[Records excerpted from a collection]
■ ■ ■

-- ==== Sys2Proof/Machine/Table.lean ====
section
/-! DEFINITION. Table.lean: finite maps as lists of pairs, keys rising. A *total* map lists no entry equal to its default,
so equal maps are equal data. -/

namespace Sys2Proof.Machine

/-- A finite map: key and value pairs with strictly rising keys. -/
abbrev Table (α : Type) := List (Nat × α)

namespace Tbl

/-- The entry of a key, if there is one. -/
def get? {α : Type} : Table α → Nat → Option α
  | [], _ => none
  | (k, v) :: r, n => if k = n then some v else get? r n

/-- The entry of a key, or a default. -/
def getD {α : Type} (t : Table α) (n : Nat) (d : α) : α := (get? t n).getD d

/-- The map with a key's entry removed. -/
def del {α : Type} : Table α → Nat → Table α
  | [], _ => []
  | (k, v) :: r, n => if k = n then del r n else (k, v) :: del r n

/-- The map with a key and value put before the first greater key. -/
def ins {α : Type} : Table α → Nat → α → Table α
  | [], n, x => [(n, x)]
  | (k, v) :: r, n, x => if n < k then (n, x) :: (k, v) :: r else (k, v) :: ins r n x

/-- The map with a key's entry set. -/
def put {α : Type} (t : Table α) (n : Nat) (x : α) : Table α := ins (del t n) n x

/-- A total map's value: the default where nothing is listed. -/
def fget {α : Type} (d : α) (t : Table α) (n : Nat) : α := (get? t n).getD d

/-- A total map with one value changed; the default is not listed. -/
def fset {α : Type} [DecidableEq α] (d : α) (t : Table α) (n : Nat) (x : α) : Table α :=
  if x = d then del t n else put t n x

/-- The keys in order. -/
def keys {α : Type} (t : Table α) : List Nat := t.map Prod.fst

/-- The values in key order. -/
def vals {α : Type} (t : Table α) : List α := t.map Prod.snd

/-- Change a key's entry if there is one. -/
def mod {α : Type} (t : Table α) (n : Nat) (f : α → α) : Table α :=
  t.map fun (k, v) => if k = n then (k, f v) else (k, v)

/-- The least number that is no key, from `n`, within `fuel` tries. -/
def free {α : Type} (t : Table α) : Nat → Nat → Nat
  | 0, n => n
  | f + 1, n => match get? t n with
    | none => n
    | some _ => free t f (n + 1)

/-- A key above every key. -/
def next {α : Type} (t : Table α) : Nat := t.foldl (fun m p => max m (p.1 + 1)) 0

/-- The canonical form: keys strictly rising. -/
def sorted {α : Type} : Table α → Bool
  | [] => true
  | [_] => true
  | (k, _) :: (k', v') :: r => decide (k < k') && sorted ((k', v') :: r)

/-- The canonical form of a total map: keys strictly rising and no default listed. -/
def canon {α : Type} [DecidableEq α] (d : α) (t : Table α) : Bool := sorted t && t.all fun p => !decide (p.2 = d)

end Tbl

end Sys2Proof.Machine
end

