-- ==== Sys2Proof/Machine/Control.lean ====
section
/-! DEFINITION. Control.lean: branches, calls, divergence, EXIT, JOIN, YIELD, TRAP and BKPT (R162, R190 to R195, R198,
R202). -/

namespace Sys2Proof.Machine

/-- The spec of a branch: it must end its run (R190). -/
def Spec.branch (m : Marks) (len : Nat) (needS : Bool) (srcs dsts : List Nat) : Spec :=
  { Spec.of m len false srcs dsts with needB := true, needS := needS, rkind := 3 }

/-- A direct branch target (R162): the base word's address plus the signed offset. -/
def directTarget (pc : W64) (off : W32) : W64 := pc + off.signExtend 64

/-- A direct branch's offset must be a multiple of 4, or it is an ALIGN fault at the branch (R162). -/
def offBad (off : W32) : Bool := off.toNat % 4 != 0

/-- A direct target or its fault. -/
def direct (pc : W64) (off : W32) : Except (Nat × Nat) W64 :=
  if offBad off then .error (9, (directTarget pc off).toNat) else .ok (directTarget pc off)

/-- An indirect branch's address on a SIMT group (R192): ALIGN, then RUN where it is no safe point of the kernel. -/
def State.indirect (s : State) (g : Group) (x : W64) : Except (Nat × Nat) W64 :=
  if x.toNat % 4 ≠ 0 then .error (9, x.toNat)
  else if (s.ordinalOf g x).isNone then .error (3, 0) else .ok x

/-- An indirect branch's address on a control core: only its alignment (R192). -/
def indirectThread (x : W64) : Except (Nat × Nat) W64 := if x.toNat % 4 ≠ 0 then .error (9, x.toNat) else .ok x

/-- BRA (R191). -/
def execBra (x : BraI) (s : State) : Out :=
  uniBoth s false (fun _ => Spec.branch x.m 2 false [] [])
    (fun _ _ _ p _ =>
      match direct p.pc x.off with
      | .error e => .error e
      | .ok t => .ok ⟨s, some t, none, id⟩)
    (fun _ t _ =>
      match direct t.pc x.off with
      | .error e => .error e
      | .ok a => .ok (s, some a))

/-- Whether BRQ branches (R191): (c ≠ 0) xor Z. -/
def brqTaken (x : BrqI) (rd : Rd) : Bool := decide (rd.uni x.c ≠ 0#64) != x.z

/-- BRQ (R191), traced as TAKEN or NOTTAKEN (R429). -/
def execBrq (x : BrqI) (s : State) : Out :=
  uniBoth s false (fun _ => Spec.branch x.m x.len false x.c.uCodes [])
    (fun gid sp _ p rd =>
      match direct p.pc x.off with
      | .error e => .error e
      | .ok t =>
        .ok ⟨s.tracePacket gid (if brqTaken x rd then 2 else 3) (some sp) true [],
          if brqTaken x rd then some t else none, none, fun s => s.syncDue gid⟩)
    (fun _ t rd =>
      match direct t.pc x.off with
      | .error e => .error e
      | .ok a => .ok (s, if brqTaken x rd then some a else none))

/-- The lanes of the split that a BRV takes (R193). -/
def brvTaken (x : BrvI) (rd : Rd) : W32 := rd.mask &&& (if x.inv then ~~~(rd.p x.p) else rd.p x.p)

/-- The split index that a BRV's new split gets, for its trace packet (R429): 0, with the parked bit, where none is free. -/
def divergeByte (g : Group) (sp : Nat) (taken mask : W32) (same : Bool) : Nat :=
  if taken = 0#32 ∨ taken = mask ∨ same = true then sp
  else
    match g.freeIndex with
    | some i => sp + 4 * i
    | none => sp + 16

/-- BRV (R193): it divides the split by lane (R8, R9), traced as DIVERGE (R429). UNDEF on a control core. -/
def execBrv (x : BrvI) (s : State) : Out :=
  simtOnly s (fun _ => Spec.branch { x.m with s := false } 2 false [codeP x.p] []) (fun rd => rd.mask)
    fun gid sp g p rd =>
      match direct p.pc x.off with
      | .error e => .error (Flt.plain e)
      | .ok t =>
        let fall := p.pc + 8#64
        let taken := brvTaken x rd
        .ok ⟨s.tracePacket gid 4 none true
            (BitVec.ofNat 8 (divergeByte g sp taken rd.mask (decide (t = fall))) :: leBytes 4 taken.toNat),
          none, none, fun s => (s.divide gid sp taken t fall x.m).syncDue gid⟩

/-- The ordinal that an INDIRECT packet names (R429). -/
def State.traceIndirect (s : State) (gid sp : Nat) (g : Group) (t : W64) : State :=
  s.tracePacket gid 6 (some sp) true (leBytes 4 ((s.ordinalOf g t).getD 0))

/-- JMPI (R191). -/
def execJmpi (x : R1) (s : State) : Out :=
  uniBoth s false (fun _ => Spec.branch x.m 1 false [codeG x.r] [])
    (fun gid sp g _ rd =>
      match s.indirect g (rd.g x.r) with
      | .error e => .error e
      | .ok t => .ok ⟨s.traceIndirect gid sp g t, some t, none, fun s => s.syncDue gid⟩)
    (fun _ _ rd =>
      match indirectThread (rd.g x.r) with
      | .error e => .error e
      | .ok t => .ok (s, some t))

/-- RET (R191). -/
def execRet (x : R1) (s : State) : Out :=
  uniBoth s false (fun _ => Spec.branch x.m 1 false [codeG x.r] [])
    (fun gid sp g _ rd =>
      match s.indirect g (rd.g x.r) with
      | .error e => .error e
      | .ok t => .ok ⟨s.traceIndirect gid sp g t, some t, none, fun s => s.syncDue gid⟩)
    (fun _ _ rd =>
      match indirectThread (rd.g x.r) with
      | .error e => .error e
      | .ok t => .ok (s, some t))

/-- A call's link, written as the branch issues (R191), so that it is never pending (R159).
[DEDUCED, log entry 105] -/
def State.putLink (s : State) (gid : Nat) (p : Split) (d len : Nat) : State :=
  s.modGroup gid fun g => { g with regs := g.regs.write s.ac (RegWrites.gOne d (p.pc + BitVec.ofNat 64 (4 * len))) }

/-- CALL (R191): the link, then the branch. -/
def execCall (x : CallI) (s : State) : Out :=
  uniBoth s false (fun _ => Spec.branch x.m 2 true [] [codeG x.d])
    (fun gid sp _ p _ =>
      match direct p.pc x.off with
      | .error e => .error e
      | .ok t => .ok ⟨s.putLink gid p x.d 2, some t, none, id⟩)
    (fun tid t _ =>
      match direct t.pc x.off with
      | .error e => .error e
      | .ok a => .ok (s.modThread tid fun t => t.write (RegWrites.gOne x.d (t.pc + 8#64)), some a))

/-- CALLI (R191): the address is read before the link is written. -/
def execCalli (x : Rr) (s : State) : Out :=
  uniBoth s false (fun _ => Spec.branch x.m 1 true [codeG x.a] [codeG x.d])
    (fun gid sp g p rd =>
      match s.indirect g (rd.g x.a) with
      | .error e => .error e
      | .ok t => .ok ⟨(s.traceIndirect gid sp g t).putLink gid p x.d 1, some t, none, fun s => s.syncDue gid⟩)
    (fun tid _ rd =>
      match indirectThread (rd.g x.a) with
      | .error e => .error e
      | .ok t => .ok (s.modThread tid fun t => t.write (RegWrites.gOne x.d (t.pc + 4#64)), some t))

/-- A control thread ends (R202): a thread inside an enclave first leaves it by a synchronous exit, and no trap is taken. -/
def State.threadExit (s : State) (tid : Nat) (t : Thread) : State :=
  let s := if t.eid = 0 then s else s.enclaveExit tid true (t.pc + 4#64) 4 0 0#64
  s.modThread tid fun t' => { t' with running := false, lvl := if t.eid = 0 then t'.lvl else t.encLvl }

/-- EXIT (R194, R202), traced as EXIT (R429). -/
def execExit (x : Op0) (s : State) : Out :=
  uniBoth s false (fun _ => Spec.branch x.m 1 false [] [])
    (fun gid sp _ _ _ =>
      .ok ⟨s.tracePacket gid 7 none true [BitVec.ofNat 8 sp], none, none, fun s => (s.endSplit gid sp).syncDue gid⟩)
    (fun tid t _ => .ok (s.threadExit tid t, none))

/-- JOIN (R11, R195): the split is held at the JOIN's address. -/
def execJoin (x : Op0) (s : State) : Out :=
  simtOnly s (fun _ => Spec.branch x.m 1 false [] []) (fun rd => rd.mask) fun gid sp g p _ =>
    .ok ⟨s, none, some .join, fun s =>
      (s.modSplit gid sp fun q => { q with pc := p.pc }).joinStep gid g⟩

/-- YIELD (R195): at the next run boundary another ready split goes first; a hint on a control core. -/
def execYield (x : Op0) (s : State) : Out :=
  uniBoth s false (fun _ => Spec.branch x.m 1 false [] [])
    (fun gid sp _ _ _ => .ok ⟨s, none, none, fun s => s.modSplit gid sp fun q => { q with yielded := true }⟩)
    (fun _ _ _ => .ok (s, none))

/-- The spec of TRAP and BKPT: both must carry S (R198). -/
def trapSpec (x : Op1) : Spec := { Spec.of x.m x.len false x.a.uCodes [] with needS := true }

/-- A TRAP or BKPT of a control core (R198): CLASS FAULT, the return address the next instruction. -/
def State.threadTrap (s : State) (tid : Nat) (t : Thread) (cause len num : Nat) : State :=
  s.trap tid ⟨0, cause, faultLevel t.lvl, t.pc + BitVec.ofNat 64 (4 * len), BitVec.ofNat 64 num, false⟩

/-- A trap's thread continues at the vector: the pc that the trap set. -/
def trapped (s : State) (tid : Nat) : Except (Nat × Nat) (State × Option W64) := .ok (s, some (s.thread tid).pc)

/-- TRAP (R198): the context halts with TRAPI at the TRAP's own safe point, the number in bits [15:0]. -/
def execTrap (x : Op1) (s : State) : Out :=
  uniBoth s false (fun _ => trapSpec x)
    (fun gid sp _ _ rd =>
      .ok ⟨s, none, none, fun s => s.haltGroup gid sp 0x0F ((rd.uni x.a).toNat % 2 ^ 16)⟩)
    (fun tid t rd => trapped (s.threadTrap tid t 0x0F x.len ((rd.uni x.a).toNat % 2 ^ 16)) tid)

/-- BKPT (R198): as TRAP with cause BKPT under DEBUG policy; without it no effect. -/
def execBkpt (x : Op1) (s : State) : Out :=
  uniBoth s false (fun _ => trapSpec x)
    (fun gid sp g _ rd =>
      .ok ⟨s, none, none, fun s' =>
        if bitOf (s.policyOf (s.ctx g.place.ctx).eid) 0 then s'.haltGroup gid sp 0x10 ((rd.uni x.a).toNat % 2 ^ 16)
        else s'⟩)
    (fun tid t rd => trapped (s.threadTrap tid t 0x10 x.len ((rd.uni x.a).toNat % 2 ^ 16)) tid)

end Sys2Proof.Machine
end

■ ■ ■

- Work task:
Copy out the lines of the data where the string "before" occurs.

- Solution to this task:
/-- The map with a key and value put before the first greater key. -/
/-- CALLI (R191): the address is read before the link is written. -/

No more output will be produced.